Listed entries
*** Begin section ***

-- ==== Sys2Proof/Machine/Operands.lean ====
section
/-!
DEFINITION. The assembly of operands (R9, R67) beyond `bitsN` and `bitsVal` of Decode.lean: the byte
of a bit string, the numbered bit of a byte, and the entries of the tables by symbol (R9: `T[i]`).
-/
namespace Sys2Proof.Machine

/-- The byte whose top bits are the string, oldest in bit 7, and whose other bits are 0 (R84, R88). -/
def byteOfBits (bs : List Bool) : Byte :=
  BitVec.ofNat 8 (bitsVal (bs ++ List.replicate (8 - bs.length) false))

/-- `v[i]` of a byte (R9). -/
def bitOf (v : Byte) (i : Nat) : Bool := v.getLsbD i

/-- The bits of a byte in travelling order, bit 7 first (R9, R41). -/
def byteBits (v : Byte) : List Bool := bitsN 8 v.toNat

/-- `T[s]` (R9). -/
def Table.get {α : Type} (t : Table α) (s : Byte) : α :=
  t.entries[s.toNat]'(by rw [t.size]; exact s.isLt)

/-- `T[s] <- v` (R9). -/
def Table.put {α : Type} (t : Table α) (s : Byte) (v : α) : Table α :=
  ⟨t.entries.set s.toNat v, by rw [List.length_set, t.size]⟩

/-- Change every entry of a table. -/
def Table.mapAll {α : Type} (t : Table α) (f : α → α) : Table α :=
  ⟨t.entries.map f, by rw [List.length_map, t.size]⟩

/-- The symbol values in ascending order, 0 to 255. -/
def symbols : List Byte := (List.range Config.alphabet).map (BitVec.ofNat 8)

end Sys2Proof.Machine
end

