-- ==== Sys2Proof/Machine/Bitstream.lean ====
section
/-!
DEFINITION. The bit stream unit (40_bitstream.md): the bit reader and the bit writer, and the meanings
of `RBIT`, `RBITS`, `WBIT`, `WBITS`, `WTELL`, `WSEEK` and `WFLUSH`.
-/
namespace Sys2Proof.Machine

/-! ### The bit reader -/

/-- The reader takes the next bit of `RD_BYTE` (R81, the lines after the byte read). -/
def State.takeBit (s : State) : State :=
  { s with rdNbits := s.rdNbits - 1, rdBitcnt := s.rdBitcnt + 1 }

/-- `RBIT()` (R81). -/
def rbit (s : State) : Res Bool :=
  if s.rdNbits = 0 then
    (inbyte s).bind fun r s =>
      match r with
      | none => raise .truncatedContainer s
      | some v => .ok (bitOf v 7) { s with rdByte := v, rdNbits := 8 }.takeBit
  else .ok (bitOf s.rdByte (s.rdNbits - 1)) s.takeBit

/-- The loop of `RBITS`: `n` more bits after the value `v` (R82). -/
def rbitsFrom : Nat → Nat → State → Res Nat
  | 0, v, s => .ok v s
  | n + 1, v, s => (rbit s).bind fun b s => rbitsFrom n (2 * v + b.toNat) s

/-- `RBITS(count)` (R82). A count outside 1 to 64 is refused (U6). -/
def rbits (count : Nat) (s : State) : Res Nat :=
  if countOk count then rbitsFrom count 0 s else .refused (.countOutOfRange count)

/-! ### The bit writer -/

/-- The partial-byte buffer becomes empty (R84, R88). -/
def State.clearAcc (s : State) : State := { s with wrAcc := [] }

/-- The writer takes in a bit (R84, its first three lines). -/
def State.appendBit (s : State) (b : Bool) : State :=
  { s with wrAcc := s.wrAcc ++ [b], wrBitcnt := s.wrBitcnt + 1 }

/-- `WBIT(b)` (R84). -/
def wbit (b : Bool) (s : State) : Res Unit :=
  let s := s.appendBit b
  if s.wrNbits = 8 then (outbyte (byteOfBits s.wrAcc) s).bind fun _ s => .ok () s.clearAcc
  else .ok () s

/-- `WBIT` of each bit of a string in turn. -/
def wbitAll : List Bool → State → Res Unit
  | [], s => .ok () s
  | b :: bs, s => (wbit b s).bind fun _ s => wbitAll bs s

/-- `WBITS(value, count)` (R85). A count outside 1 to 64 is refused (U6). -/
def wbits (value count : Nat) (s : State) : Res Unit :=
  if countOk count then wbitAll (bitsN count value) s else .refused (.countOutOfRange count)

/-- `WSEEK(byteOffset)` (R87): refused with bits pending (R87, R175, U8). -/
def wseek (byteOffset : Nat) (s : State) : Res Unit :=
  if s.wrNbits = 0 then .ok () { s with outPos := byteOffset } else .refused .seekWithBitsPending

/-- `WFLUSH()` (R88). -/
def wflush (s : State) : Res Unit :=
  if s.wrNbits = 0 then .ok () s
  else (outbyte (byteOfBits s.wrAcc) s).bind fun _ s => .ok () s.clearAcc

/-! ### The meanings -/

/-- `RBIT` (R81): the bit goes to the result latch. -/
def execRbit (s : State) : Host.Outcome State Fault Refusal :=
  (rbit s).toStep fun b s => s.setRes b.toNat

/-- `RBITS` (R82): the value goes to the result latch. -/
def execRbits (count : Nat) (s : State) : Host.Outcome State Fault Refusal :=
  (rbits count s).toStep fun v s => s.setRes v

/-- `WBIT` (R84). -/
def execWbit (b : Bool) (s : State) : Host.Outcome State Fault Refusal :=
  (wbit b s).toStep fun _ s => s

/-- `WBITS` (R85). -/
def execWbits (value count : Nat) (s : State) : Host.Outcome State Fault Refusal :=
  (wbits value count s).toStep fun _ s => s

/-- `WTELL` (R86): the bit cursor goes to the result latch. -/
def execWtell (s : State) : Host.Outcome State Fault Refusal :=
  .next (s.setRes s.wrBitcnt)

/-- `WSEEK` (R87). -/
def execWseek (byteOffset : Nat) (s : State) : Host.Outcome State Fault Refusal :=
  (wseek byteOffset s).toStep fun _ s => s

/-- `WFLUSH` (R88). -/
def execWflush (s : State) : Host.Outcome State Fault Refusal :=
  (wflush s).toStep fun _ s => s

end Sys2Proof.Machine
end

*** End section ***

What the exercise asks
Every line above needs to be repeated exactly as shown.

Response to the exercise
-- ==== Sys2Proof/Machine/Operands.lean ====
section
/-!
DEFINITION. The assembly of operands (R9, R67) beyond `bitsN` and `bitsVal` of Decode.lean: the byte
of a bit string, the numbered bit of a byte, and the entries of the tables by symbol (R9: `T[i]`).
-/
namespace Sys2Proof.Machine

/-- The byte whose top bits are the string, oldest in bit 7, and whose other bits are 0 (R84, R88). -/
def byteOfBits (bs : List Bool) : Byte :=
  BitVec.ofNat 8 (bitsVal (bs ++ List.replicate (8 - bs.length) false))

/-- `v[i]` of a byte (R9). -/
def bitOf (v : Byte) (i : Nat) : Bool := v.getLsbD i

/-- The bits of a byte in travelling order, bit 7 first (R9, R41). -/
def byteBits (v : Byte) : List Bool := bitsN 8 v.toNat

/-- `T[s]` (R9). -/
def Table.get {α : Type} (t : Table α) (s : Byte) : α :=
  t.entries[s.toNat]'(by rw [t.size]; exact s.isLt)

/-- `T[s] <- v` (R9). -/
def Table.put {α : Type} (t : Table α) (s : Byte) (v : α) : Table α :=
  ⟨t.entries.set s.toNat v, by rw [List.length_set, t.size]⟩

/-- Change every entry of a table. -/
def Table.mapAll {α : Type} (t : Table α) (f : α → α) : Table α :=
  ⟨t.entries.map f, by rw [List.length_map, t.size]⟩

/-- The symbol values in ascending order, 0 to 255. -/
def symbols : List Byte := (List.range Config.alphabet).map (BitVec.ofNat 8)

end Sys2Proof.Machine
end

-- ==== Sys2Proof/Machine/Bitstream.lean ====
section
/-!
DEFINITION. The bit stream unit (40_bitstream.md): the bit reader and the bit writer, and the meanings
of `RBIT`, `RBITS`, `WBIT`, `WBITS`, `WTELL`, `WSEEK` and `WFLUSH`.
-/
namespace Sys2Proof.Machine

/-! ### The bit reader -/

/-- The reader takes the next bit of `RD_BYTE` (R81, the lines after the byte read). -/
def State.takeBit (s : State) : State :=
  { s with rdNbits := s.rdNbits - 1, rdBitcnt := s.rdBitcnt + 1 }

/-- `RBIT()` (R81). -/
def rbit (s : State) : Res Bool :=
  if s.rdNbits = 0 then
    (inbyte s).bind fun r s =>
      match r with
      | none => raise .truncatedContainer s
      | some v => .ok (bitOf v 7) { s with rdByte := v, rdNbits := 8 }.takeBit
  else .ok (bitOf s.rdByte (s.rdNbits - 1)) s.takeBit

/-- The loop of `RBITS`: `n` more bits after the value `v` (R82). -/
def rbitsFrom : Nat → Nat → State → Res Nat
  | 0, v, s => .ok v s
  | n + 1, v, s => (rbit s).bind fun b s => rbitsFrom n (2 * v + b.toNat) s

/-- `RBITS(count)` (R82). A count outside 1 to 64 is refused (U6). -/
def rbits (count : Nat) (s : State) : Res Nat :=
  if countOk count then rbitsFrom count 0 s else .refused (.countOutOfRange count)

/-! ### The bit writer -/

/-- The partial-byte buffer becomes empty (R84, R88). -/
def State.clearAcc (s : State) : State := { s with wrAcc := [] }

/-- The writer takes in a bit (R84, its first three lines). -/
def State.appendBit (s : State) (b : Bool) : State :=
  { s with wrAcc := s.wrAcc ++ [b], wrBitcnt := s.wrBitcnt + 1 }

/-- `WBIT(b)` (R84). -/
def wbit (b : Bool) (s : State) : Res Unit :=
  let s := s.appendBit b
  if s.wrNbits = 8 then (outbyte (byteOfBits s.wrAcc) s).bind fun _ s => .ok () s.clearAcc
  else .ok () s

/-- `WBIT` of each bit of a string in turn. -/
def wbitAll : List Bool → State → Res Unit
  | [], s => .ok () s
  | b :: bs, s => (wbit b s).bind fun _ s => wbitAll bs s

/-- `WBITS(value, count)` (R85). A count outside 1 to 64 is refused (U6). -/
def wbits (value count : Nat) (s : State) : Res Unit :=
  if countOk count then wbitAll (bitsN count value) s else .refused (.countOutOfRange count)

/-- `WSEEK(byteOffset)` (R87): refused with bits pending (R87, R175, U8). -/
def wseek (byteOffset : Nat) (s : State) : Res Unit :=
  if s.wrNbits = 0 then .ok () { s with outPos := byteOffset } else .refused .seekWithBitsPending

/-- `WFLUSH()` (R88). -/
def wflush (s : State) : Res Unit :=
  if s.wrNbits = 0 then .ok () s
  else (outbyte (byteOfBits s.wrAcc) s).bind fun _ s => .ok () s.clearAcc

/-! ### The meanings -/

/-- `RBIT` (R81): the bit goes to the result latch. -/
def execRbit (s : State) : Host.Outcome State Fault Refusal :=
  (rbit s).toStep fun b s => s.setRes b.toNat

/-- `RBITS` (R82): the value goes to the result latch. -/
def execRbits (count : Nat) (s : State) : Host.Outcome State Fault Refusal :=
  (rbits count s).toStep fun v s => s.setRes v

/-- `WBIT` (R84). -/
def execWbit (b : Bool) (s : State) : Host.Outcome State Fault Refusal :=
  (wbit b s).toStep fun _ s => s

/-- `WBITS` (R85). -/
def execWbits (value count : Nat) (s : State) : Host.Outcome State Fault Refusal :=
  (wbits value count s).toStep fun _ s => s

/-- `WTELL` (R86): the bit cursor goes to the result latch. -/
def execWtell (s : State) : Host.Outcome State Fault Refusal :=
  .next (s.setRes s.wrBitcnt)

/-- `WSEEK` (R87). -/
def execWseek (byteOffset : Nat) (s : State) : Host.Outcome State Fault Refusal :=
  (wseek byteOffset s).toStep fun _ s => s

/-- `WFLUSH` (R88). -/
def execWflush (s : State) : Host.Outcome State Fault Refusal :=
  (wflush s).toStep fun _ s => s

end Sys2Proof.Machine
end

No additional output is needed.